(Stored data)
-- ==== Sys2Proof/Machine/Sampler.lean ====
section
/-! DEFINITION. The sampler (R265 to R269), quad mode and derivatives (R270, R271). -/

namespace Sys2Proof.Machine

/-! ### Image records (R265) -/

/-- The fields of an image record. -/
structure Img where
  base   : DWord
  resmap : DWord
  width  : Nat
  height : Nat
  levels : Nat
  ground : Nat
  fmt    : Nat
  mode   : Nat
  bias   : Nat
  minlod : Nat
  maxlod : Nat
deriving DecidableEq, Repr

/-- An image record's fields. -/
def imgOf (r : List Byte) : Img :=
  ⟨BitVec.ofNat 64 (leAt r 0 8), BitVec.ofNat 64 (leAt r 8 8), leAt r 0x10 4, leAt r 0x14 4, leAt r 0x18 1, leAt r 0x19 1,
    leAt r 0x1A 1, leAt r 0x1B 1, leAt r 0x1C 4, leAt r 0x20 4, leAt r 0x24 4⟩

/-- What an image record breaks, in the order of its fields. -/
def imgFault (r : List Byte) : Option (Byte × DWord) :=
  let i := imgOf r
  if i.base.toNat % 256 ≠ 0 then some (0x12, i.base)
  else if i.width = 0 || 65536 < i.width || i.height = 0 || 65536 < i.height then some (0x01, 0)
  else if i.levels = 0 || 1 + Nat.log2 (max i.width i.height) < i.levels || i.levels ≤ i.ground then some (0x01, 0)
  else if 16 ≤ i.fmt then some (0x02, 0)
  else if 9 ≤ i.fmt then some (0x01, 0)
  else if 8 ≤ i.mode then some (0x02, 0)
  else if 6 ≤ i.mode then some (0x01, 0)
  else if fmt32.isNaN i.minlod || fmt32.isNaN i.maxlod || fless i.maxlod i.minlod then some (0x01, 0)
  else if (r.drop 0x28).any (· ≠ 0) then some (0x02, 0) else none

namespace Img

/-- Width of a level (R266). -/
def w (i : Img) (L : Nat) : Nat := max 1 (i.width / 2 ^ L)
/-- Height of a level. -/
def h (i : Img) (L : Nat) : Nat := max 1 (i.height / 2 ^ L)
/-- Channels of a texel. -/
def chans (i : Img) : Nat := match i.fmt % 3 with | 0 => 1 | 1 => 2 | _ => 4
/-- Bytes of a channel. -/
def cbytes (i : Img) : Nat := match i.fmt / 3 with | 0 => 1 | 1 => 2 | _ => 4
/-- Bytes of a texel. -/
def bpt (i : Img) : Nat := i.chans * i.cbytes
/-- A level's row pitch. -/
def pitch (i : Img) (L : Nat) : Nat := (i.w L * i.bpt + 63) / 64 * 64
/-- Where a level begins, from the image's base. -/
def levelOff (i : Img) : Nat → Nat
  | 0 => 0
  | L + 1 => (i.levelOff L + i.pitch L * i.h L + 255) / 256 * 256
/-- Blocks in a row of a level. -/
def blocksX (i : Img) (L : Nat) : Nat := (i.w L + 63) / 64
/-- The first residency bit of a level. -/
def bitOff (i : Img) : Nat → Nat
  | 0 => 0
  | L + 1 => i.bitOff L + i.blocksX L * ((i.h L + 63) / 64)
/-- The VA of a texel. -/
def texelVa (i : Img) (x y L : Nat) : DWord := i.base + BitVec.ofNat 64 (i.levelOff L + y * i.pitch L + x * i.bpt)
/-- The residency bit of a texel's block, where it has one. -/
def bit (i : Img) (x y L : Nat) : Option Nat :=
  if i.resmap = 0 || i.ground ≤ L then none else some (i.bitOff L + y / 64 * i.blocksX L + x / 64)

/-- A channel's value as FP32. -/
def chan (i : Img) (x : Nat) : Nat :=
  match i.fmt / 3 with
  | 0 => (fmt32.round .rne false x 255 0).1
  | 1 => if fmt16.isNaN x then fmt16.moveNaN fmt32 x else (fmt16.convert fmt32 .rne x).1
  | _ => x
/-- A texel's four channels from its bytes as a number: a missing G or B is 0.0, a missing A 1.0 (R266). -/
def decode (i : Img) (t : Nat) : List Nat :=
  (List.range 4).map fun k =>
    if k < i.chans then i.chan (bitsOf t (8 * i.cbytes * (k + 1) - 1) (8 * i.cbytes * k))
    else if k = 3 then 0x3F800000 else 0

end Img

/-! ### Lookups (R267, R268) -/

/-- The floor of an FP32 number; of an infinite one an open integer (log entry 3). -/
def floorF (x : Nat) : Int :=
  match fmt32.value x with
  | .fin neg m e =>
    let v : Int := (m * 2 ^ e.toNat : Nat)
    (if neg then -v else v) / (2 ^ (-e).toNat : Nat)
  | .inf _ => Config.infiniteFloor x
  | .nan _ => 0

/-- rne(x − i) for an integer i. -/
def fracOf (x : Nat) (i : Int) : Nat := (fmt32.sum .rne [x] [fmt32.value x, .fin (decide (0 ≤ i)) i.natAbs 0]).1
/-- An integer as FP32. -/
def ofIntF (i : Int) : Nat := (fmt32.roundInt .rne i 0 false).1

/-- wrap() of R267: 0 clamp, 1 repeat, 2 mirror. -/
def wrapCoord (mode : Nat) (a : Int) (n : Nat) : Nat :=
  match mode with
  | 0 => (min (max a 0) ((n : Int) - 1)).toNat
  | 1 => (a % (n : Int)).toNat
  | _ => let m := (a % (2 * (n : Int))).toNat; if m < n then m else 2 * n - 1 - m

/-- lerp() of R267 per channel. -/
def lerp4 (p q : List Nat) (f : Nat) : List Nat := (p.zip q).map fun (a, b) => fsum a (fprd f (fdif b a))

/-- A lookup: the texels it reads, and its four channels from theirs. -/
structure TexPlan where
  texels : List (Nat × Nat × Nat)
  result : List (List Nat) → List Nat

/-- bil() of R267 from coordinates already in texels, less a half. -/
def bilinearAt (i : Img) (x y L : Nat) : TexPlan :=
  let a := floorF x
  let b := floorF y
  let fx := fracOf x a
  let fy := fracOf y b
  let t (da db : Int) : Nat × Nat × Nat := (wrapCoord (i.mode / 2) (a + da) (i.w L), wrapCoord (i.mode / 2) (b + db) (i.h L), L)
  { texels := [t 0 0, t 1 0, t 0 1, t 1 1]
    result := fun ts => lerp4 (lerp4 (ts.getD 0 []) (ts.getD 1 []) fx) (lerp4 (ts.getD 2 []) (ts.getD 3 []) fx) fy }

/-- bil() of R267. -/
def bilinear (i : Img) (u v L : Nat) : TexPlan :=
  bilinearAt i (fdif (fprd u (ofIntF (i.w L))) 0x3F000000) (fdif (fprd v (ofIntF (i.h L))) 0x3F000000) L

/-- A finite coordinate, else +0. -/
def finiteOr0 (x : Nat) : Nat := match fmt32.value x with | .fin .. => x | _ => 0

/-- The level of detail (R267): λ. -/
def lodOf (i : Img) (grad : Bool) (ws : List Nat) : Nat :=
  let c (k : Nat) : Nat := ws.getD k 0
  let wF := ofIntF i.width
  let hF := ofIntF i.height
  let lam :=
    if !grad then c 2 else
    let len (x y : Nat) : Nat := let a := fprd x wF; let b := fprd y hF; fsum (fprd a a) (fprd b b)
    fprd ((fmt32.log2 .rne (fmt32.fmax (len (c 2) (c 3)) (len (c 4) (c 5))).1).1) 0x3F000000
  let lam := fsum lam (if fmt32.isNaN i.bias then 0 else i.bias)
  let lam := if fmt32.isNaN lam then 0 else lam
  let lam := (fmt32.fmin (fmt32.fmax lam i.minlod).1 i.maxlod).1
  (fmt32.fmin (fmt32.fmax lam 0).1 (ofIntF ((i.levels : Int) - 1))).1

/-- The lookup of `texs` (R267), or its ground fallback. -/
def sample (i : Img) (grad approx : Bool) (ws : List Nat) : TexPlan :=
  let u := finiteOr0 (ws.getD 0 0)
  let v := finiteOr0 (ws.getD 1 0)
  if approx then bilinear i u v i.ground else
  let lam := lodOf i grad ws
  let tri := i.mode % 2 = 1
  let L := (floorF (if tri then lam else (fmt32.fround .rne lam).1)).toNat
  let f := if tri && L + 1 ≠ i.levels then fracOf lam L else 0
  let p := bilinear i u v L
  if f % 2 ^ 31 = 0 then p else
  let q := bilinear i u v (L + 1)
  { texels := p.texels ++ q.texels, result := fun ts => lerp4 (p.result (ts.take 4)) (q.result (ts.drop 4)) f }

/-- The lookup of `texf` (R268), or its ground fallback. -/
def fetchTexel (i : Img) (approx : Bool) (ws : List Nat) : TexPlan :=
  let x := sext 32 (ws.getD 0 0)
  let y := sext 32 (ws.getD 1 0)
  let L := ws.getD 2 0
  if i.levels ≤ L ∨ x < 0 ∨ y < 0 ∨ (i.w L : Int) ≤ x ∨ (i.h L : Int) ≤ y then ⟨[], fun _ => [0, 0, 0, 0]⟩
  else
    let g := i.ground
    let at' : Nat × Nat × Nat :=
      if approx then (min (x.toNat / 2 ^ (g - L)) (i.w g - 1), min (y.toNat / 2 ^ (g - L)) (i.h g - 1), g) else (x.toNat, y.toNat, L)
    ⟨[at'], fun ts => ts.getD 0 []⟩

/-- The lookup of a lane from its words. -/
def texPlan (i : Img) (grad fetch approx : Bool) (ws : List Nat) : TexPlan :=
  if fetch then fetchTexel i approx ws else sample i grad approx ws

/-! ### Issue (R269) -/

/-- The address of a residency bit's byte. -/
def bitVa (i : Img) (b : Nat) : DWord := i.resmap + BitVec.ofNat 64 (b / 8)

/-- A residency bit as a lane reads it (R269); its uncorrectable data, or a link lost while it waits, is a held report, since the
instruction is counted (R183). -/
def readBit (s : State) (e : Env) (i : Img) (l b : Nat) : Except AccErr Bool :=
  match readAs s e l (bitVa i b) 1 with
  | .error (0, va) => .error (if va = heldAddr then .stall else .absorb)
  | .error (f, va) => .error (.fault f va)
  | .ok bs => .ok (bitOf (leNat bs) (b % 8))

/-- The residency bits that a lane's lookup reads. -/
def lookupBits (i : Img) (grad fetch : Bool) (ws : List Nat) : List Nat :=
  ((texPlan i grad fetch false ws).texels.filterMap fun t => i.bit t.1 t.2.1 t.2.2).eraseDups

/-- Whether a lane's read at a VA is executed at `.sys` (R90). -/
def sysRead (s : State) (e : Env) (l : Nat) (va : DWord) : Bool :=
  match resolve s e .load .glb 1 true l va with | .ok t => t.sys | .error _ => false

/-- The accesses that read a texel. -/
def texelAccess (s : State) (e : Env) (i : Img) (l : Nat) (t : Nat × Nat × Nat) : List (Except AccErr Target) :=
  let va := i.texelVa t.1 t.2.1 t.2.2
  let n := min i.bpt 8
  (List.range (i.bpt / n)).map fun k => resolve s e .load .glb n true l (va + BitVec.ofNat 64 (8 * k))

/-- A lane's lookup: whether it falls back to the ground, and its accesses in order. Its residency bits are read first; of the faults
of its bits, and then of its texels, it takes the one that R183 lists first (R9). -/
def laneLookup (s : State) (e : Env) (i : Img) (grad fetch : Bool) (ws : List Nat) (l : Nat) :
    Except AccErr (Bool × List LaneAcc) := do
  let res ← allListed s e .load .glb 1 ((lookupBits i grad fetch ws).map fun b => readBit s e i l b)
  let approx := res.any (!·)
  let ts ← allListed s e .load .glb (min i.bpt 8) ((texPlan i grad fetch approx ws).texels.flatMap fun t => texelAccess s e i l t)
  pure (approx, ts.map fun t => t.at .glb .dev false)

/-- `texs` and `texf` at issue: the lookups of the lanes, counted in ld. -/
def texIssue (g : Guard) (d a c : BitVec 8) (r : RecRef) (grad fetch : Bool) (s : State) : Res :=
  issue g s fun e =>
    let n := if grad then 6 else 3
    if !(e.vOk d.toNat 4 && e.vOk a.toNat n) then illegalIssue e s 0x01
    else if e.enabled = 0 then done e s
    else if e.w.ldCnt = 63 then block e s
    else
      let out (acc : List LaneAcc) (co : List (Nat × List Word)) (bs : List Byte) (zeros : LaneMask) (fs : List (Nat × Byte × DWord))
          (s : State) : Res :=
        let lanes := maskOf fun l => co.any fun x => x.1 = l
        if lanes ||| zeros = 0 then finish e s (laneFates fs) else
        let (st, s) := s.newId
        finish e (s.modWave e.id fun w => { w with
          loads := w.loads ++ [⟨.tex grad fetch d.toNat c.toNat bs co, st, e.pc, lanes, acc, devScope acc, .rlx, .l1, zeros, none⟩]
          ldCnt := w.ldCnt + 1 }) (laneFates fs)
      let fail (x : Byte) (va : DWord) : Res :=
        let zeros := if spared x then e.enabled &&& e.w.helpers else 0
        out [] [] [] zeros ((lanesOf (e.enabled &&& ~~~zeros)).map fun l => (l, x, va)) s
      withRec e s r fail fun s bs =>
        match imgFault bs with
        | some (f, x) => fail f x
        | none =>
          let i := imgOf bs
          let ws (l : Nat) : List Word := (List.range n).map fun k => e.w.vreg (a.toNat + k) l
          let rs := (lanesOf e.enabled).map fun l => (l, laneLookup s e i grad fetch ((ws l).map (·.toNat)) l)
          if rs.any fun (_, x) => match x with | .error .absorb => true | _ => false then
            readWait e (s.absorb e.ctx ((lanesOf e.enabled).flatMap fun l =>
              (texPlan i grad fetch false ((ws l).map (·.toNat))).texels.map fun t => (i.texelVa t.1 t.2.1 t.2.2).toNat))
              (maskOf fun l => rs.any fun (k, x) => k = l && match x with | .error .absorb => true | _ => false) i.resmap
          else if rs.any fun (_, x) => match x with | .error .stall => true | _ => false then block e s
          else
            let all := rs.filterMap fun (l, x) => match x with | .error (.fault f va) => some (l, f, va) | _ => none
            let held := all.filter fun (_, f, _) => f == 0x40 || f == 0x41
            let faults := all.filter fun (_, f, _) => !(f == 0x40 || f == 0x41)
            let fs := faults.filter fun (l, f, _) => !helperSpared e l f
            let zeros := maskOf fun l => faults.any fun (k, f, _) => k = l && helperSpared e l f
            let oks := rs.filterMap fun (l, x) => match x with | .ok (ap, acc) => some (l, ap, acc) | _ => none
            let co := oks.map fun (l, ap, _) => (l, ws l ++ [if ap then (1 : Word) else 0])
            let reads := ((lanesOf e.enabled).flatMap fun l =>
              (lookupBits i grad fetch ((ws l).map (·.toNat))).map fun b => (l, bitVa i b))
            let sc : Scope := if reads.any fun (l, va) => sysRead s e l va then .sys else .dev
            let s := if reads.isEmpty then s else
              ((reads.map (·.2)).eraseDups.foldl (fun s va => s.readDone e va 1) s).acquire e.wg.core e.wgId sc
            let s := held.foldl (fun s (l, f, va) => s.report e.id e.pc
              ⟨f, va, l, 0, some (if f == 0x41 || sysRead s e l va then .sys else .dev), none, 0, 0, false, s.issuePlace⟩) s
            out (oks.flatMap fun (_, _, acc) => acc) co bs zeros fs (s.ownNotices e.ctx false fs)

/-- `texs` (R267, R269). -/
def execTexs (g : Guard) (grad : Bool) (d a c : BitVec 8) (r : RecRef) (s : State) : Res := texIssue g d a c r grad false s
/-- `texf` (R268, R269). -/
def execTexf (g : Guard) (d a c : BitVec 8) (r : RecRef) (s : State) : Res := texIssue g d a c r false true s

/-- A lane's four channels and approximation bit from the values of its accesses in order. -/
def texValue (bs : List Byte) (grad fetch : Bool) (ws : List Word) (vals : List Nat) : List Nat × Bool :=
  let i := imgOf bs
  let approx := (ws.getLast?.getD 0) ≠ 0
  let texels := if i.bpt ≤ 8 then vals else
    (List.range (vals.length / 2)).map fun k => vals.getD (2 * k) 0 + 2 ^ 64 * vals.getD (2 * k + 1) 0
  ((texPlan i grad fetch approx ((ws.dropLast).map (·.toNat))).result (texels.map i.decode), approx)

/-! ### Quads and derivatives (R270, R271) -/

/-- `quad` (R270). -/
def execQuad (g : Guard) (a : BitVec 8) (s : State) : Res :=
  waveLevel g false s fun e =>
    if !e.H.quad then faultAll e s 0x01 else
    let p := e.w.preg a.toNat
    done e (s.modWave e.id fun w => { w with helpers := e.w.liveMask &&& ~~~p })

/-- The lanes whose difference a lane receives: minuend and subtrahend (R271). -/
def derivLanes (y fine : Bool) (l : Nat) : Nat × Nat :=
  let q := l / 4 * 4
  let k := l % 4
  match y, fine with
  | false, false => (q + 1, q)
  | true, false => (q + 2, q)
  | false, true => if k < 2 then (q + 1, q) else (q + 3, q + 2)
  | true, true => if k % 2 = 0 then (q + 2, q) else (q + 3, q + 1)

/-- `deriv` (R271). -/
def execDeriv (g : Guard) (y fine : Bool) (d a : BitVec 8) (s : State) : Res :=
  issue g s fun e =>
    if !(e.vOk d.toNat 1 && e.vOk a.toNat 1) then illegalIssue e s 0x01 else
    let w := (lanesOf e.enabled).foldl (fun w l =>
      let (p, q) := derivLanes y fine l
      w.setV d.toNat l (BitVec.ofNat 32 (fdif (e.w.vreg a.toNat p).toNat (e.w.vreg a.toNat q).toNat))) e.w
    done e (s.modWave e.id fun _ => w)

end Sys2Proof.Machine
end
--
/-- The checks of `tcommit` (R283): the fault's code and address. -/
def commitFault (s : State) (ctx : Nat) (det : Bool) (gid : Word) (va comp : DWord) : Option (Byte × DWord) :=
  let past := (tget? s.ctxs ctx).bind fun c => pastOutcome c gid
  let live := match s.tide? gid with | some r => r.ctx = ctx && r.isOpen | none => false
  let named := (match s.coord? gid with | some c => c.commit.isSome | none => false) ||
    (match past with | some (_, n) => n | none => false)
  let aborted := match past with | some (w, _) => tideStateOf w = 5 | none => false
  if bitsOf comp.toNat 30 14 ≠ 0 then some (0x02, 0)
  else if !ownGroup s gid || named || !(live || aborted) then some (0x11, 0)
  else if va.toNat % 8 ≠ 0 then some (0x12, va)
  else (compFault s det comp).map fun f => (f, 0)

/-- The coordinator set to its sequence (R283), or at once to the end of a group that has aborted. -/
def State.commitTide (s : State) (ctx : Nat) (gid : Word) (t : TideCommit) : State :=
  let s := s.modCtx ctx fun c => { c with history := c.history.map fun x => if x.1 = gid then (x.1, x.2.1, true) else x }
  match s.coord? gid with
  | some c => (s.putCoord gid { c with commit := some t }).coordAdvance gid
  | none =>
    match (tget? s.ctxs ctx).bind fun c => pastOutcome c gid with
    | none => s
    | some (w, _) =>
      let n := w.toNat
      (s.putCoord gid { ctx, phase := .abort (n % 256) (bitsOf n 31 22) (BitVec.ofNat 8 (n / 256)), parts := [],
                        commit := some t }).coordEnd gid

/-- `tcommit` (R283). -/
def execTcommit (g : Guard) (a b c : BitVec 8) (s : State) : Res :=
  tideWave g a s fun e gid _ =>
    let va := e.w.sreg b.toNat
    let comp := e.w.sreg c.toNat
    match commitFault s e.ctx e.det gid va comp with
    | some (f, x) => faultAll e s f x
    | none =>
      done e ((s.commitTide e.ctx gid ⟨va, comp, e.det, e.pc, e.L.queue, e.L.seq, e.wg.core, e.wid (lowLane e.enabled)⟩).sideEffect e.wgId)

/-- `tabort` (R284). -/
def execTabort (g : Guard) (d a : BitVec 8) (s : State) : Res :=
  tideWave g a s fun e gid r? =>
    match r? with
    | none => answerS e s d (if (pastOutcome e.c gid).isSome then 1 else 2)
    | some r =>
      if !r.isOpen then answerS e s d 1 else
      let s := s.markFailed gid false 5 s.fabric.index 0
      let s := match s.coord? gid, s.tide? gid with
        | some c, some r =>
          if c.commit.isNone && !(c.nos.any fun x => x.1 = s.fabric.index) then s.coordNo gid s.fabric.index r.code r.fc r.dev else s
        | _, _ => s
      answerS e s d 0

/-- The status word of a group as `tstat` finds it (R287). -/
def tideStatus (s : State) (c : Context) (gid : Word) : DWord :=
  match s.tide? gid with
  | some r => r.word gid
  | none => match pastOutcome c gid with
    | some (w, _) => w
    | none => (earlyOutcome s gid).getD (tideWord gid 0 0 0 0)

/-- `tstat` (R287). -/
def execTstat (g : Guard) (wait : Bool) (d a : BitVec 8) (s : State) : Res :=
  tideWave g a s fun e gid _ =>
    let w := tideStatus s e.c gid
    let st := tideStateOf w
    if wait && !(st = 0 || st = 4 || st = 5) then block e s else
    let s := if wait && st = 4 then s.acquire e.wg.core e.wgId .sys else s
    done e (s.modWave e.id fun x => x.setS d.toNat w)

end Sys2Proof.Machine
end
--
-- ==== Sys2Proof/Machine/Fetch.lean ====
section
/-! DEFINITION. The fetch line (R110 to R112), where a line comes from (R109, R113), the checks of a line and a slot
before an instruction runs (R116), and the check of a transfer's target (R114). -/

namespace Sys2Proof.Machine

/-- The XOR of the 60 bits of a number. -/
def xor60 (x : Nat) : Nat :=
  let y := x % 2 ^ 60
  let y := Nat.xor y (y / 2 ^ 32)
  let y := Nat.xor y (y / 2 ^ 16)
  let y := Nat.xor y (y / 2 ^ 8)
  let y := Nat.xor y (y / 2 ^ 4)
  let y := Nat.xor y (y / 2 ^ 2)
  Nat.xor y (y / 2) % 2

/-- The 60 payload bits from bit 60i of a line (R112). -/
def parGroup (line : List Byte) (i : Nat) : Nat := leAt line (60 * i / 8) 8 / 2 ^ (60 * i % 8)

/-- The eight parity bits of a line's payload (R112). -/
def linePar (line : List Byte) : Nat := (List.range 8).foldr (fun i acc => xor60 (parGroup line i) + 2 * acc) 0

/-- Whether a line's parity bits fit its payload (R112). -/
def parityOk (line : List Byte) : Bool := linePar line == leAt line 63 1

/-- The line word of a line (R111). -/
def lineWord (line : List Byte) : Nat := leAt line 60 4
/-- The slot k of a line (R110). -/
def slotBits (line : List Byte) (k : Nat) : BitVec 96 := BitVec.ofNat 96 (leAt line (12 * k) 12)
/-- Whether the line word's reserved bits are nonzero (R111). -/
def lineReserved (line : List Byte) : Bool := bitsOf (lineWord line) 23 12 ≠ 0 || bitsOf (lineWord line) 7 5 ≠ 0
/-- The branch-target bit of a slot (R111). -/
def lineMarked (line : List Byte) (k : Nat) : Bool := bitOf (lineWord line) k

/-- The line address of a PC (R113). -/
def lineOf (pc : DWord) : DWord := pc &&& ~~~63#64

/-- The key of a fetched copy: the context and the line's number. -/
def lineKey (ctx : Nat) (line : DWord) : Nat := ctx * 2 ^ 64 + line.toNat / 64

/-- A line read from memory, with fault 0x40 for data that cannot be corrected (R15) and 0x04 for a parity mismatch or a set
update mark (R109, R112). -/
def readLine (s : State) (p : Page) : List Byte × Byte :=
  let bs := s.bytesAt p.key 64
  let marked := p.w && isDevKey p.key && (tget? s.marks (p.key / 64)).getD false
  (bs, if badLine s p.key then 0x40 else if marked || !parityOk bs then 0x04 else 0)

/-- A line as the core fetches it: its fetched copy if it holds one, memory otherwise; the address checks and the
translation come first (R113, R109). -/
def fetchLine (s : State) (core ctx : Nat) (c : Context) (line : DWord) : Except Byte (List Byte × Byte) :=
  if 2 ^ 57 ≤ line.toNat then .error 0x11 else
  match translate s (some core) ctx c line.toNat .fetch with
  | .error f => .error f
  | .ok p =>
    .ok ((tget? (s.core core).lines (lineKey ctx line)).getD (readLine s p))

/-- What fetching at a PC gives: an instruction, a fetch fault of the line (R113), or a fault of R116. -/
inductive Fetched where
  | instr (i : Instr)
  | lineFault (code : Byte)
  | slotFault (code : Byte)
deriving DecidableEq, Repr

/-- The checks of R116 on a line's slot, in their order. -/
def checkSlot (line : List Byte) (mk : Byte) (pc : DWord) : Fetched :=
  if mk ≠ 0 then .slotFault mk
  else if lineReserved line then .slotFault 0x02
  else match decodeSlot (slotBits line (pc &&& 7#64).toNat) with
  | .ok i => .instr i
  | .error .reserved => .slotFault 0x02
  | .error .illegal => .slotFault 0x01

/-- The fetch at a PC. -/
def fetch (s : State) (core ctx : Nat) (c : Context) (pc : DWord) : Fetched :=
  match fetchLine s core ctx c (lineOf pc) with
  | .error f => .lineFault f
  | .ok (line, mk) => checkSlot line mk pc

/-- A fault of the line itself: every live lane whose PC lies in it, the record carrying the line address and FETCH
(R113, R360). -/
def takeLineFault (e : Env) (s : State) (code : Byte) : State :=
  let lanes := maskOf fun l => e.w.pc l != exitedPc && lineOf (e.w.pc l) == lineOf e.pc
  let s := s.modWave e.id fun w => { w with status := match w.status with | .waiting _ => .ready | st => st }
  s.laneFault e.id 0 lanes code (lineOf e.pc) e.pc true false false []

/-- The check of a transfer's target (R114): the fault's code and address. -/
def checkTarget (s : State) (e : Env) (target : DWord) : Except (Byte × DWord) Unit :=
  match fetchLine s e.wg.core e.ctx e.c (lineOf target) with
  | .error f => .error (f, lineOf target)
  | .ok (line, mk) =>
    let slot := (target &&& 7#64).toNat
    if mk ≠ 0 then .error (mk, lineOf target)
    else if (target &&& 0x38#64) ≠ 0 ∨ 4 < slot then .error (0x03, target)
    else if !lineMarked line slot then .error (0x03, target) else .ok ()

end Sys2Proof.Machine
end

### Your goal:
Your answer should be the lines of the records that hold the string "enabled".

### Reply:
    else if e.enabled = 0 then done e s
        let zeros := if spared x then e.enabled &&& e.w.helpers else 0
        out [] [] [] zeros ((lanesOf (e.enabled &&& ~~~zeros)).map fun l => (l, x, va)) s
          let rs := (lanesOf e.enabled).map fun l => (l, laneLookup s e i grad fetch ((ws l).map (·.toNat)) l)
            readWait e (s.absorb e.ctx ((lanesOf e.enabled).flatMap fun l =>
            let reads := ((lanesOf e.enabled).flatMap fun l =>
    let w := (lanesOf e.enabled).foldl (fun w l =>
      done e ((s.commitTide e.ctx gid ⟨va, comp, e.det, e.pc, e.L.queue, e.L.seq, e.wg.core, e.wid (lowLane e.enabled)⟩).sideEffect e.wgId)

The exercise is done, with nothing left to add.